Olivia shook her, called her, and finally slapped her.  Murgull’s last breath escaped in a ghastly rattling sigh, and then her rigid limbs slowly unlocked.  The air seemed to chill, as though in the passage of a soul.

Olivia clutched her arm, her own blunt fingernails sunk in the thinning hair.  Her lip quivered.  “Murgull?” she said hesitantly.

There are things I need to do
, a cold part of her thought.

But she couldn’t leave.  It was tradition.  Someone had to stay with the dead, and make it ready for burial.

Olivia rose woodenly, stumbled to the entry room, and called down the hall from the doorway.  Murgull’s lair had been very close to the women’s commons.  It wasn’t long before someone answered nervously, just outside.

“Murgull is dead,” Olivia said.  “Murgull is dead, and I don’t know what to do.”

The sound of running feet was her only reply.  She sank down onto a bench to wait.  Minutes alone with the dead were hours, and finally Horumn came.  The old gulla did not look at Olivia, only went to Murgull and gazed at her.

“So,” Horumn said softly.  “So.”

“I don’t know what to do,” Olivia repeated, hearing the helpless voice of a lost child.

“You go, Olivia,” Horumn said.  “I will do what needs doing.  Tordurk is finding a grave for her.”

“I don’t want to leave her,” Olivia said, and then the tears came.  She stumbled towards the entry chute, but Horumn caught her arm and embraced her awkwardly around the great swell of her belly.

“Hush, human,” Horumn murmured.  “Old Murgull did not want to leave you, either.  Wanted to see your little frog born.  The Great Spirit had greater plans for her, and so she goes.  Be happy, Olivia.  A life of pain is over.”  She patted Olivia’s back, and then held her back at arm’s length.  “There are secret things I must do, alone with my cousin.  You go, Olivia.  Go, now.”

Olivia nodded, wiping at her wet eyes, and left them.  She wrapped her arms around her baby-hard body and staggered down the passage, sobbing inconsolably.

After a while, someone, she couldn’t tell who, came and put an arm around her.  She leaned into the warm body, and let herself be led away.  She heard voices, and one embrace was exchanged for another—the strong, familiar arms of Vorgullum.

“What happened?” he asked. “What hurts?

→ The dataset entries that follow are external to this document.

-- ==== Sys2Proof/Machine/Queue.lean ====
section
/-! DEFINITION. Hardware queues (07 R181 to R185): one atomic step on a descriptor, its ring and its overflow queue. -/
namespace Sys2Proof.Machine

/-- A queue descriptor as read (07 R181). -/
structure QDesc where
  base : Word
  log2cap : Nat
  esz : Nat
  scope : Nat
  usable : Bool
  gen : Nat
  head : Word
  tail : Word
  limit : Nat
  ovf : Word
  deriving DecidableEq, Repr

/-- The descriptor at a physical address of local HBM. -/
def qRead (s : State) (pa : Nat) : QDesc :=
  let a := localOf pa
  let d1 := s.peek64 (a + 8)
  let d4 := s.peek64 (a + 32)
  let lg := field d1 4 0
  let clean := field d1 47 11 == 0 && field d4 63 32 == 0 && s.peek (a + 48) 16 == 0
  { base := s.peek64 a, log2cap := lg, esz := field d1 6 5, scope := field d1 9 7,
    usable := d1.getLsbD 10 && 1 ≤ lg && lg ≤ 24 && field d1 9 7 != 7 && clean,
    gen := field d1 63 48, head := s.peek64 (a + 16), tail := s.peek64 (a + 24), limit := field d4 31 0,
    ovf := s.peek64 (a + 40) }

/-- Bytes of an entry of the queue. -/
def QDesc.size (q : QDesc) : Nat := 8 * 2 ^ q.esz
/-- Entries held. -/
def QDesc.count (q : QDesc) : Nat := (q.tail - q.head).toNat
/-- Virtual address of ring entry n. -/
def QDesc.slot (q : QDesc) (n : Word) : Word := q.base + word (q.size * (n.toNat % 2 ^ q.log2cap))

/-- What a queue step answers: the value for wd (status and its bits), and the position at which an entry went, with bit 63 when
it went to the overflow queue (13 R312). -/
structure QAns where
  value : Nat
  pos : Word
  deriving DecidableEq, Repr

/-- The lines of an address forgotten by the L1D of the core whose context makes a step there (11 R264). -/
def State.forgetFor (s : State) (w : Who) (pa n : Nat) : State :=
  match w.core with
  | some c => s.forget c pa n
  | none => s

/-- Whether an agent's step at n bytes of this device can be made now: by a core's context as `State.reach` says, by any other agent when the
home slices do not hold the lines. -/
def State.stepFree (s : State) (w : Who) (writes : Bool) (pa n : Nat) : State × Bool :=
  match w.core with
  | some c => s.reach c w.waiter writes pa n
  | none => if writes then s.ownLines w.waiter (s.hbmLines pa n) else s.readLines w.waiter (s.hbmLines pa n)

/-- Where a handle's descriptor lies: alignment, translation and target of 07 R181; held while it is spilled (07 R182) or its line is. -/
def State.qFind (s : State) (w : Who) (writes : Bool) (handle : Word) : State × Res Nat :=
  let va := word (field handle 47 0)
  if field va 5 0 != 0 then (s, .fault (flt .align va 0 3))
  else match s.checkPart w Need.step hbmOnly va 64 with
    | (s1, .ok pa) =>
      if s1.spilled.contains pa then (s1.waitAt w.waiter (localOf pa / 64), .held)
      else match s1.stepFree w writes pa 64 with
        | (s2, true) => (s2.forgetFor w pa 64, .ok pa)
        | (s2, false) => (s2, .held)
    | (s1, .fault f) => (s1, .fault f)
    | (s1, .held) => (s1, .held)

/-- The steps' lines of several parts: all must be free. -/
def State.stepsFree (s : State) (w : Who) (writes : Bool) : List (Nat × Nat) → State × Bool
  | [] => (s, true)
  | (pa, n) :: l =>
    let r := s.stepFree w writes pa n
    let q := r.1.stepsFree w writes l
    (q.1.forgetFor w pa n, r.2 && q.2)

/-- What a step needs of a ring entry: both rights, whether it writes the entry or reads it (13 R303). -/
def Need.ring (writes : Bool) : Need := { Need.step with only := !writes }

/-- The parts of a ring entry, each free to be read or written in the step. -/
def State.qRing (s : State) (w : Who) (writes : Bool) (va : Word) (n : Nat) : State × Res (List (Nat × Nat)) :=
  match s.checkAccess w (Need.ring writes) anyPlace va n with
  | (s1, .ok ps) =>
    (match s1.stepsFree w writes ps with
     | (s2, true) => (s2, .ok ps)
     | (s2, false) => (s2, .held))
  | (s1, .fault f) => (s1, .fault f)
  | (s1, .held) => (s1, .held)

/-- Bytes written to the parts of a ring entry or of a buffer at this device; a part away from it has been written before the step. -/
def State.pokeParts (s : State) : List (Nat × Nat) → List Byte → State
  | [], _ => s
  | (pa, n) :: l, bs => (if s.away pa then s else s.writeHere pa (bs.take n)).pokeParts l (bs.drop n)

/-- Bytes of the parts of a ring entry or of a buffer: those of a part away from this device are what was brought. -/
def State.peekParts (s : State) (got : List (Nat × List Byte)) (ps : List (Nat × Nat)) : List Byte :=
  (ps.map (fun p =>
    if !s.away p.1 then memRead s.mem (localOf p.1) p.2
    else match got.find? (fun g => g.1 == p.1 && g.2.length == p.2) with
      | some g => g.2
      | none => List.replicate p.2 0)).flatten

/-- The entry put into the ring and TAIL advanced. -/
def State.qAppend (s : State) (w : Who) (pa : Nat) (q : QDesc) (entry : List Byte) : State × Res Unit :=
  match s.qRing w true (q.slot q.tail) q.size with
  | (s1, .ok ps) => ((s1.pokeParts ps entry).poke64 (localOf pa + 24) (q.tail + 1), .ok ())
  | (s1, .fault f) => (s1, .fault f)
  | (s1, .held) => (s1, .held)

/-- Bit 63 of an entry's first doubleword set (07 R183). -/
def markDiverted (e : List Byte) : List Byte := setAt e 7 (e.getD 7 0 ||| 0x80)

/-- An answer after an append, or its failure. -/
def qAnswer (r : State × Res Unit) (value : Nat) (pos : Word) : State × Res QAns :=
  match r with
  | (s, .ok _) => (s, .ok ⟨value, pos⟩)
  | (s, .fault f) => (s, .fault f)
  | (s, .held) => (s, .held)

/-- A fault of the queue that OVF names: what does not translate faults XLATE_PROT (07 R183); its DETAIL is entry 24's. -/
def ovfFault (f : FaultInfo) : FaultInfo :=
  if f.code = Code.xlateNp.num then { f with code := Code.xlateProt.num, detail := 6, walk := false } else f

/-- A failure of the queue that OVF names. -/
def ovfRes {α : Type} (r : State × Res α) : State × Res α :=
  match r with
  | (s, .fault f) => (s, .fault (ovfFault f))
  | (s, .ok v) => (s, .ok v)
  | (s, .held) => (s, .held)

/-- The step of ENQ on a queue found at `pa` (07 R183). -/
def State.enqAt (s : State) (w : Who) (handle : Word) (size : Nat) (entry : List Byte) (pa : Nat) : State × Res QAns :=
  let q := qRead s pa
  if !q.usable || q.gen != field handle 63 48 then (s, .ok ⟨3, 0⟩)
  else if size != q.size then (s, .fault (flt .bounds handle))
  else if q.limit != 0 && q.limit ≤ q.count then
    if q.ovf = 0 then (s, .ok ⟨1 + 512, 0⟩)
    else match ovfRes (s.qFind w true q.ovf) with
      | (s1, .ok pb) =>
        let o := qRead s1 pb
        if !o.usable || o.gen != field q.ovf 63 48 || o.size != size then (s1, .ok ⟨3 + 256, 0⟩)
        else if o.count = 2 ^ o.log2cap then (s1, .ok ⟨1 + 256, 0⟩)
        else qAnswer (ovfRes (s1.qAppend w pb o (markDiverted entry))) 2 (o.tail ||| 0x8000000000000000)
      | (s1, .fault f) => (s1, .fault f)
      | (s1, .held) => (s1, .held)
  else if q.count = 2 ^ q.log2cap then (s, .ok ⟨1, 0⟩)
  else qAnswer (s.qAppend w pa q entry) 0 q.tail

/-- Scope of a code; SYS for a code that is none. -/
def scopeOf (n : Nat) : Scope := (Scope.ofCode (BitVec.ofNat 3 n)).getD .sys

/-- ENQ with its release at the queue's SCOPE (07 R183, 11 R270), once what its ring holds away from this device has been written. -/
def State.enqHere (s : State) (w : Who) (handle : Word) (size : Nat) (entry : List Byte) : State × Res QAns :=
  match s.qFind w true handle with
  | (s1, .ok pa) =>
    match w.ctx with
    | some c =>
      match s1.release c (some (scopeOf (qRead s1 pa).scope)) with
      | (s2, true) => s2.enqAt w handle size entry pa
      | (s2, false) => (s2, .held)
    | none => s1.enqAt w handle size entry pa
  | (s1, .fault f) => (s1, .fault f)
  | (s1, .held) => (s1, .held)

/-- What DEQ answers: its status, and for OK the entry and the queue's scope. -/
inductive DeqAns where
  | stale
  | empty
  | entry (e : List Byte) (sc : Scope)
  deriving DecidableEq, Repr

/-- The step of DEQ (07 R184); `take` removes the entry, which the coordinator's look at a launch queue does not (12 R281). `got` holds what other
devices and the host have brought. -/
def State.deq (s : State) (w : Who) (got : List (Nat × List Byte)) (handle : Word) (size : Nat) (take : Bool) : State × Res DeqAns :=
  match s.qFind w take handle with
  | (s1, .ok pa) =>
    let q := qRead s1 pa
    if !q.usable || q.gen != field handle 63 48 then (s1, .ok .stale)
    else if size != q.size then (s1, .fault (flt .bounds handle))
    else if q.tail = q.head then (s1, .ok .empty)
    else match s1.qRing w false (q.slot q.head) q.size with
      | (s2, .ok ps) =>
        let e := s2.peekParts got ps
        (if take then s2.poke64 (localOf pa + 16) (q.head + 1) else s2, .ok (.entry e (scopeOf q.scope)))
      | (s2, .fault f) => (s2, .fault f)
      | (s2, .held) => (s2, .held)
  | (s1, .fault f) => (s1, .fault f)
  | (s1, .held) => (s1, .held)

/-- The ring entry that a step will write or read, with the lines of the descriptors that it uses: the queue's own, or that of the queue
which OVF names when an ENQ diverts. -/
def State.ringEntry (s : State) (w : Who) (writes : Bool) (handle : Word) (size : Nat) : Option (Word × List Nat) :=
  match s.qFind w writes handle with
  | (s1, .ok pa) =>
    let q := qRead s1 pa
    if !q.usable || q.gen != field handle 63 48 || size != q.size then none
    else if !writes then (if q.tail = q.head then none else some (q.slot q.head, [localOf pa / 64]))
    else if q.limit != 0 && q.limit ≤ q.count then
      (match if q.ovf = 0 then (s1, .held) else s1.qFind w true q.ovf with
       | (s2, .ok pb) =>
         let o := qRead s2 pb
         if !o.usable || o.gen != field q.ovf 63 48 || o.size != size || o.count = 2 ^ o.log2cap then none
         else some (o.slot o.tail, [localOf pa / 64, localOf pb / 64])
       | (_, .fault _) => none
       | (_, .held) => none)
    else if q.count = 2 ^ q.log2cap then none
    else some (q.slot q.tail, [localOf pa / 64])
  | (_, .fault _) => none
  | (_, .held) => none

/-- A part of a ring entry that lies away from this device: the entry's virtual address, the part's place in the entry, its physical address and
length, and the lines of the descriptors of the step. -/
structure RingPart where
  va : Word
  off : Nat
  pa : Nat
  len : Nat
  lines : List Nat
  deriving DecidableEq, Repr

/-- The first part of the ring entry of a context's step that lies away from this device and that no reply has answered (07 R183). The step
goes on when the answer has come, and the home slices serve no other request to those lines in between (12 R298).
DESIGN CHOICE (entry 16); unsafe. -/
def State.ringAway (s : State) (w : Who) (got : List (Nat × List Byte)) (writes : Bool) (handle : Word) (size : Nat) : Option RingPart :=
  match s.ringEntry w writes handle size with
  | none => none
  | some (va, ls) =>
    match s.checkAccess w (Need.ring writes) anyPlace va size with
    | (s1, .ok ps) =>
      (ps.find? (fun p => s1.away p.1 && !got.any (fun g => g.1 == p.1 && g.2.length == if writes then 0 else p.2))).map
        (fun p => ⟨va, if some p == ps.head? then 0 else firstPart va size, p.1, p.2, ls⟩)
    | (_, .fault _) => none
    | (_, .held) => none

/-- The lines of a step that waits for an answer: the home slices hold every other request to them (12 R298). -/
def State.lockLines (s : State) (me : Option Waiter) (ls : List Nat) : State :=
  match me with
  | some w => { s with waits := ls.map (fun l => (w, l)) ++ s.waits.filter (fun e => !(e.1 == w && ls.contains e.2)) }
  | none => s

/-- The writes of ring entries of an agent's step forgotten: the step is complete. -/
def State.ringsDone (s : State) (me : Option Waiter) : State :=
  { s with io := { s.io with rings := s.io.rings.filter (fun r => r.who != me) } }

/-- The fault that the answer to a ring entry's write brings (14 R333, R334): the target's own, at the address that failed; what the host refuses is
XLATE_PROT with DETAIL 6. -/
def RingWrite.fault (s : State) (r : RingWrite) : Option FaultInfo :=
  match r.answer with
  | some (.fault code detail off) =>
    some (if s.place r.pa = .host then flt .xlateProt r.va 6 3 else ⟨code, replyAddr code r.va off, detail, 3, false, 0⟩)
  | some (.data _) | some .here | none => none

/-- Whether a ring entry's write has been made. -/
def RingWrite.made (r : RingWrite) : Bool :=
  match r.answer with
  | some (.data _) | some .here => true
  | some (.fault _ _ _) | none => false

/-- ENQ by an agent that is no instruction (07 R183; 13 R311; 14 R341): a part of its ring entry away from this device is written first, by a request
that is answered, with the descriptors' lines held in between (14 R333). DESIGN CHOICE (entry 16); unsafe. -/
def State.enq (s : State) (w : Who) (handle : Word) (size : Nat) (entry : List Byte) : State × Res QAns :=
  let me := s.asker w.waiter
  let mine := s.io.rings.filter (fun r => r.who == me)
  match mine.findSome? (RingWrite.fault s) with
  | some f => (s.ringsDone me, .fault f)
  | none =>
    match s.ringAway w ((mine.filter RingWrite.made).map (fun r => (r.pa, []))) true handle size with
    | some r =>
      if mine.any (fun q => q.pa == r.pa) then (s, .held)
      else
        let e := if r.lines.length = 2 then markDiverted entry else entry
        let t := (s.lockLines me r.lines).send w.region w.user false r.pa (.write ((e.drop r.off).take r.len))
        ({ t with io := { t.io with rings := t.io.rings ++ [⟨me, r.va + word r.off, r.pa, r.len, none⟩] } }, .held)
    | none =>
      match s.enqHere w handle size entry with
      | (t, .held) => (t, .held)
      | (t, .ok a) => (t.ringsDone me, .ok a)
      | (t, .fault f) => (t.ringsDone me, .fault f)

end Sys2Proof.Machine
end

Great Spirit, is it the child?”

“Murgull,” she managed.

Vorgullum’s grip tightened.  “Murgull is dead,” he said, and then said it again.  And again.

“I was there,” she wept.  “I saw her die.  I felt her soul go past me.  It was cold.”

He rocked her, silent.  All around them, talk was beginning, and there was fear more than sorrow in their voices.  Olivia cried herself empty, there in the commons, while the cavern filled with gullan.  No one said much, but eyes were moving continuously towards Olivia and away.